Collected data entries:
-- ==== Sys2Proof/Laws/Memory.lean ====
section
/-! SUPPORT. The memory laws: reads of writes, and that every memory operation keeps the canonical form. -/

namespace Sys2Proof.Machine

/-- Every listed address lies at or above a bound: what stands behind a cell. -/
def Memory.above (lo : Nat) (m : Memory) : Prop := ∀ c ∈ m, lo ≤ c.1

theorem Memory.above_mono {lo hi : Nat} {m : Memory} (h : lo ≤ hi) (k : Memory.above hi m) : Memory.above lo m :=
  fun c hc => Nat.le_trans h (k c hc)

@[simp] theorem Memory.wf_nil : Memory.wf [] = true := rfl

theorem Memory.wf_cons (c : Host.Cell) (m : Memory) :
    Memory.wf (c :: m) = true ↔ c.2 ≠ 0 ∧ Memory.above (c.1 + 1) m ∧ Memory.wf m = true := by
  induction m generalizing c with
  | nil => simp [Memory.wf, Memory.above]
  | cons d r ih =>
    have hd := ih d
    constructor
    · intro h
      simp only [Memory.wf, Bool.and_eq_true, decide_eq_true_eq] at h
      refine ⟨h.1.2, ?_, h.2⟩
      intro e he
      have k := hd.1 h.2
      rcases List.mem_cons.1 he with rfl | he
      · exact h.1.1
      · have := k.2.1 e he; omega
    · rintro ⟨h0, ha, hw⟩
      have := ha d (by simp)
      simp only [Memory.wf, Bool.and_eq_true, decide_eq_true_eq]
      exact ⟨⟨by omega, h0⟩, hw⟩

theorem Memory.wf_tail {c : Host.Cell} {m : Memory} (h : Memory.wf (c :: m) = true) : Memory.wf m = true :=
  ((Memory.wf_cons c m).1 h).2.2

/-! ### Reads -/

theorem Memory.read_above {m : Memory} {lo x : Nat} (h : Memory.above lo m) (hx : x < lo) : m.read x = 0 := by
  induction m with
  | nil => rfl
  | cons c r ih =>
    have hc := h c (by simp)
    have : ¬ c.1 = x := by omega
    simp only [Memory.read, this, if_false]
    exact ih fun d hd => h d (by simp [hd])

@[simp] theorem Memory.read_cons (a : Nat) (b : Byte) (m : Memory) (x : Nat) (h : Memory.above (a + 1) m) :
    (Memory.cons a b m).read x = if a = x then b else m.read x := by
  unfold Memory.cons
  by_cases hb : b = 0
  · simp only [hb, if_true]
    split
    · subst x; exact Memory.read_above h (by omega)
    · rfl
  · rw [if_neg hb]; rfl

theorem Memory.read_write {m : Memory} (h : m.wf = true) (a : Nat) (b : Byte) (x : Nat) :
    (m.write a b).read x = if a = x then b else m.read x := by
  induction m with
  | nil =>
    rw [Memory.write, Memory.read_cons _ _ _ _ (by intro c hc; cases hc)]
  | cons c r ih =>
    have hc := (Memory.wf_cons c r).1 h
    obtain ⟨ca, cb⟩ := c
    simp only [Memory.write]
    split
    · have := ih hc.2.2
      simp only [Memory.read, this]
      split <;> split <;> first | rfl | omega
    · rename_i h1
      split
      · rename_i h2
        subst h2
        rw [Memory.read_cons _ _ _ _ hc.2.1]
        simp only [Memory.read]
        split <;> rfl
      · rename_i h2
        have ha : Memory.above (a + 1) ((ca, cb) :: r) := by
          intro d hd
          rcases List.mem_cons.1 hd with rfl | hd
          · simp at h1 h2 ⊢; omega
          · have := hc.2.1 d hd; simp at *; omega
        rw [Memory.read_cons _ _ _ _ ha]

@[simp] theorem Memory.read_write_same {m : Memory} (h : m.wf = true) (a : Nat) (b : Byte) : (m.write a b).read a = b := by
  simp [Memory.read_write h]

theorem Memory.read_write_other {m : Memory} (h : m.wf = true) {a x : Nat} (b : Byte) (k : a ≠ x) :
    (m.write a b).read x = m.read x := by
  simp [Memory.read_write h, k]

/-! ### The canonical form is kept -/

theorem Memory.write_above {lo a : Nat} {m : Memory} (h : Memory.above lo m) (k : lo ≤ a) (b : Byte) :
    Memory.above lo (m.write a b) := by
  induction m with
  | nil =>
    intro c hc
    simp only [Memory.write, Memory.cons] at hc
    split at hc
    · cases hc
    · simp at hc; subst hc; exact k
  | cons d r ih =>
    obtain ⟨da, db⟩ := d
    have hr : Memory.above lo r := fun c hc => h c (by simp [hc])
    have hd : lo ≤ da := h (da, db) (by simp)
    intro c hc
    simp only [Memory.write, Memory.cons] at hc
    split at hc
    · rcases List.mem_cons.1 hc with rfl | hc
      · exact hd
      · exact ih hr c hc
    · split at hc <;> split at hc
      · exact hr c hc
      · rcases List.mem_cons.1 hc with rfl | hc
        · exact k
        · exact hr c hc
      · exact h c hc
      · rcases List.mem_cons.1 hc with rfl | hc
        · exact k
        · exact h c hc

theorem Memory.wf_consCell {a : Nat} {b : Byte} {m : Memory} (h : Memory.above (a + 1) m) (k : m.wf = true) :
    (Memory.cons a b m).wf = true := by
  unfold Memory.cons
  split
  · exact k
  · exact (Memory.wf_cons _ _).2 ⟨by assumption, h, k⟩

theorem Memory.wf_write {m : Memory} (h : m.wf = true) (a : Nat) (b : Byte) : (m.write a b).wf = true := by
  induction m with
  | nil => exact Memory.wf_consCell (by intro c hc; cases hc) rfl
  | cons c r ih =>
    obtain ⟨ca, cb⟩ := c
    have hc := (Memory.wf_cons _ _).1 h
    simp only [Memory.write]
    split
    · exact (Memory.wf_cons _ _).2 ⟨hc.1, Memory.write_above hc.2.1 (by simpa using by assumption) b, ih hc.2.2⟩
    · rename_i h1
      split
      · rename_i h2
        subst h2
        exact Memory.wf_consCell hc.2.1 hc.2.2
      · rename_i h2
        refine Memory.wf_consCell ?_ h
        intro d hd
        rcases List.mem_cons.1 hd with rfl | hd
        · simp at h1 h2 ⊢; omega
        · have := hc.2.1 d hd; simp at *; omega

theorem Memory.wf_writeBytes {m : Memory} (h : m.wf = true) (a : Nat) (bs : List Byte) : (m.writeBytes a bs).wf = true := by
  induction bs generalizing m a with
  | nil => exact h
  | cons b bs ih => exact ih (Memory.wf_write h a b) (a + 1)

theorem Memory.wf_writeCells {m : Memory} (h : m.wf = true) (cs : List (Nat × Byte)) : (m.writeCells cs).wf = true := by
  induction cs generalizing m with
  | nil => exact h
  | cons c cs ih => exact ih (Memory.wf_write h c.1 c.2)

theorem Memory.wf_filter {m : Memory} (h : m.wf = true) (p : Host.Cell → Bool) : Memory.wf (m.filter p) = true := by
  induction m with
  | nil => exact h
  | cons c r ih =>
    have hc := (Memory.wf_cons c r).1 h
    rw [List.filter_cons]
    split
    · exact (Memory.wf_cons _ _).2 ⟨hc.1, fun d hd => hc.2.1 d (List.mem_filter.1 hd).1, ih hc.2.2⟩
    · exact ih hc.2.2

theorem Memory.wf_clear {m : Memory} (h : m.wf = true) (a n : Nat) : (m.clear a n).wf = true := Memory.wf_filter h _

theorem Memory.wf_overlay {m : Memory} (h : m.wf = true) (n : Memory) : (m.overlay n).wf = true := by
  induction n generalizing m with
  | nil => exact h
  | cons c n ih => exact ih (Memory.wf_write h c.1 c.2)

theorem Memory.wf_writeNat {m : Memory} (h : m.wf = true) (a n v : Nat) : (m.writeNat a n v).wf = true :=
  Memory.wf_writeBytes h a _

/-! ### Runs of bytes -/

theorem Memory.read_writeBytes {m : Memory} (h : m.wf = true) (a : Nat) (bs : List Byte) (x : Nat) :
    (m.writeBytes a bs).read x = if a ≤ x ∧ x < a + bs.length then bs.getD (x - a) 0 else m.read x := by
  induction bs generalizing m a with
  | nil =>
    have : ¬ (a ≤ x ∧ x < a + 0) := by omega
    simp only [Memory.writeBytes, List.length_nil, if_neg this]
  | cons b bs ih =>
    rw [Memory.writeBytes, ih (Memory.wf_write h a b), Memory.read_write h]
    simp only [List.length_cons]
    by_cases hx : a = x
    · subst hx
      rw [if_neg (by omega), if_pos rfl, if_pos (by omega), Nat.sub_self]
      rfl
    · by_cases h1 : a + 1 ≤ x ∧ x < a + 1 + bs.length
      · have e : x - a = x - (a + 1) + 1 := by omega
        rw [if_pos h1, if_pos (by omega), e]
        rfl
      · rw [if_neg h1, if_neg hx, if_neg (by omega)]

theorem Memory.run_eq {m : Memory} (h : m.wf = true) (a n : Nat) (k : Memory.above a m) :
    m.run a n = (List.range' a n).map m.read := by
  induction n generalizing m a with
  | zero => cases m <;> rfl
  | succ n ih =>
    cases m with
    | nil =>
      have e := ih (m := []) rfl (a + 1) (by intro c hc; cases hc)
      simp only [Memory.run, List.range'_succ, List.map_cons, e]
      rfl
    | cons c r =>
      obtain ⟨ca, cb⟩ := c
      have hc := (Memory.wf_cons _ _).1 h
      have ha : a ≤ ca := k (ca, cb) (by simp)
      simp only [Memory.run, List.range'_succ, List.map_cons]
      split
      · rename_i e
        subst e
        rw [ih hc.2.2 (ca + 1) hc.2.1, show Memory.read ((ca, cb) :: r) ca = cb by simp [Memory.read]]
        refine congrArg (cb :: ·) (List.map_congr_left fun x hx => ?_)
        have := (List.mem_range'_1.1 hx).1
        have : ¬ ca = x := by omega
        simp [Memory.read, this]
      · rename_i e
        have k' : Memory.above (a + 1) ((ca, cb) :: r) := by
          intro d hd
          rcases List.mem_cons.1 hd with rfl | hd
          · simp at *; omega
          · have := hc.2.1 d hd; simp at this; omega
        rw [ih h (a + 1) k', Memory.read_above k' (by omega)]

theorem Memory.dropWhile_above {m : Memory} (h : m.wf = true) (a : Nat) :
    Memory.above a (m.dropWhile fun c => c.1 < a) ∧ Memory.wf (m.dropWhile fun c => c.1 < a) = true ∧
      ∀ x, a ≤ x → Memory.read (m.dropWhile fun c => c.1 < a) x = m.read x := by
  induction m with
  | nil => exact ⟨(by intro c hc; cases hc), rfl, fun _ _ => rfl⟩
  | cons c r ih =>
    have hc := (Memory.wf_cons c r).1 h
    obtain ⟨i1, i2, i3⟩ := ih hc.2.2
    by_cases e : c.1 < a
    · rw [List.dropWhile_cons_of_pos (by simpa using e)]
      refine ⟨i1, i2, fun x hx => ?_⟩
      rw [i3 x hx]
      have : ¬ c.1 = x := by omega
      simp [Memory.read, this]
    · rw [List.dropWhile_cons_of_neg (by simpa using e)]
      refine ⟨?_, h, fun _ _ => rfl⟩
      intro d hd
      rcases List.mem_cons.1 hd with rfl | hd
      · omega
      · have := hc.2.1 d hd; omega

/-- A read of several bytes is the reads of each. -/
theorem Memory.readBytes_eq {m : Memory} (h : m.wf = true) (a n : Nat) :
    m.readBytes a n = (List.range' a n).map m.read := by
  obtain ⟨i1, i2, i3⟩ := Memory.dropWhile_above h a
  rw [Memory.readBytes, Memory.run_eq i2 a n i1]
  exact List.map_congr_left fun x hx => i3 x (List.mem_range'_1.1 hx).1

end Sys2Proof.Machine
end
* * *
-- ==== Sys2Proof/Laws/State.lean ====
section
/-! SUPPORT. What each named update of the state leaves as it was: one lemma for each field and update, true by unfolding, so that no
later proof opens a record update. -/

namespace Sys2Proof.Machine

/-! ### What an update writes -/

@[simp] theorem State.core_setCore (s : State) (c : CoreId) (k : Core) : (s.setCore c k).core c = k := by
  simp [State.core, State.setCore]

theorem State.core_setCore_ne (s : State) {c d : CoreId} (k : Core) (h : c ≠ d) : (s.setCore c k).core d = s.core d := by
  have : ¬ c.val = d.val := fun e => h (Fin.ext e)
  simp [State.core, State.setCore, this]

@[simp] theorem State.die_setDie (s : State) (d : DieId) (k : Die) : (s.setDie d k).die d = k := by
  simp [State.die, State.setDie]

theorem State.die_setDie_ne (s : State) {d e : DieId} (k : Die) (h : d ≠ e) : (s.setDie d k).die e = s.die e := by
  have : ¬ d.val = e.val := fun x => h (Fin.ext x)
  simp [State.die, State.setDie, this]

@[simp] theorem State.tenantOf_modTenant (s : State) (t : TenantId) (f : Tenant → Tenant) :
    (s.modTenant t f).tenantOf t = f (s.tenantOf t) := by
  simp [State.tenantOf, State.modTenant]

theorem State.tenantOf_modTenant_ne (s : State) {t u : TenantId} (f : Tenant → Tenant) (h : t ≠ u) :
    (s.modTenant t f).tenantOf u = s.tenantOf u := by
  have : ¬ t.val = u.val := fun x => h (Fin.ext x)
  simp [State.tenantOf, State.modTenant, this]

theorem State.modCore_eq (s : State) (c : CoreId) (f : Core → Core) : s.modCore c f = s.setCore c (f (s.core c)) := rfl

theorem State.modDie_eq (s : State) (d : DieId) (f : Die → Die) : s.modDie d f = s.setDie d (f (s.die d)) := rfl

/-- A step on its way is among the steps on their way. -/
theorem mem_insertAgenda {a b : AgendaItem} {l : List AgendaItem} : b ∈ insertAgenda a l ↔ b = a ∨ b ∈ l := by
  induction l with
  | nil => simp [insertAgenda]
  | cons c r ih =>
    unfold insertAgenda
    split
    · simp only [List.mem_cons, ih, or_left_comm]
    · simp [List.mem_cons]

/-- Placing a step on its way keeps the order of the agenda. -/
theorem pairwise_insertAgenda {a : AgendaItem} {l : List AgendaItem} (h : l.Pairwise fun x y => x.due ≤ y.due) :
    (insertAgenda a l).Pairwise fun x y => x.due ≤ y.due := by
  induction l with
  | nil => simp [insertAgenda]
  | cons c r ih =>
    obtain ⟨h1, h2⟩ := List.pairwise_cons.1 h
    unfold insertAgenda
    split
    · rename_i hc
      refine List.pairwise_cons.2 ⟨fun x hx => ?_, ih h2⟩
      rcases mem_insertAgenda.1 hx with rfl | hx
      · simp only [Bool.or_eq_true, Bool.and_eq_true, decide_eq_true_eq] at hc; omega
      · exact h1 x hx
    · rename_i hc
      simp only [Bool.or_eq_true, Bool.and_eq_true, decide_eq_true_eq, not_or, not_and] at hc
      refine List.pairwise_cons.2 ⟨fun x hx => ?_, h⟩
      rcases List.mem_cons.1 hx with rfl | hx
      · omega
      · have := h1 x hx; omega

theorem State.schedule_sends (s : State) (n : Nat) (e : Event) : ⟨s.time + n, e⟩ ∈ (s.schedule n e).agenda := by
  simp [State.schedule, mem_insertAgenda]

# What you should do:
Copy the stretch of the records above that runs from the line with "e he; omega" through the line with "m.read x = 0 := by". Both end lines belong in the copy, and nothing else does.

# Response to the exercise:
      · have := k.2.1 e he; omega
    · rintro ⟨h0, ha, hw⟩
      have := ha d (by simp)
      simp only [Memory.wf, Bool.and_eq_true, decide_eq_true_eq]
      exact ⟨⟨by omega, h0⟩, hw⟩

theorem Memory.wf_tail {c : Host.Cell} {m : Memory} (h : Memory.wf (c :: m) = true) : Memory.wf m = true :=
  ((Memory.wf_cons c m).1 h).2.2

/-! ### Reads -/

theorem Memory.read_above {m : Memory} {lo x : Nat} (h : Memory.above lo m) (hx : x < lo) : m.read x = 0 := by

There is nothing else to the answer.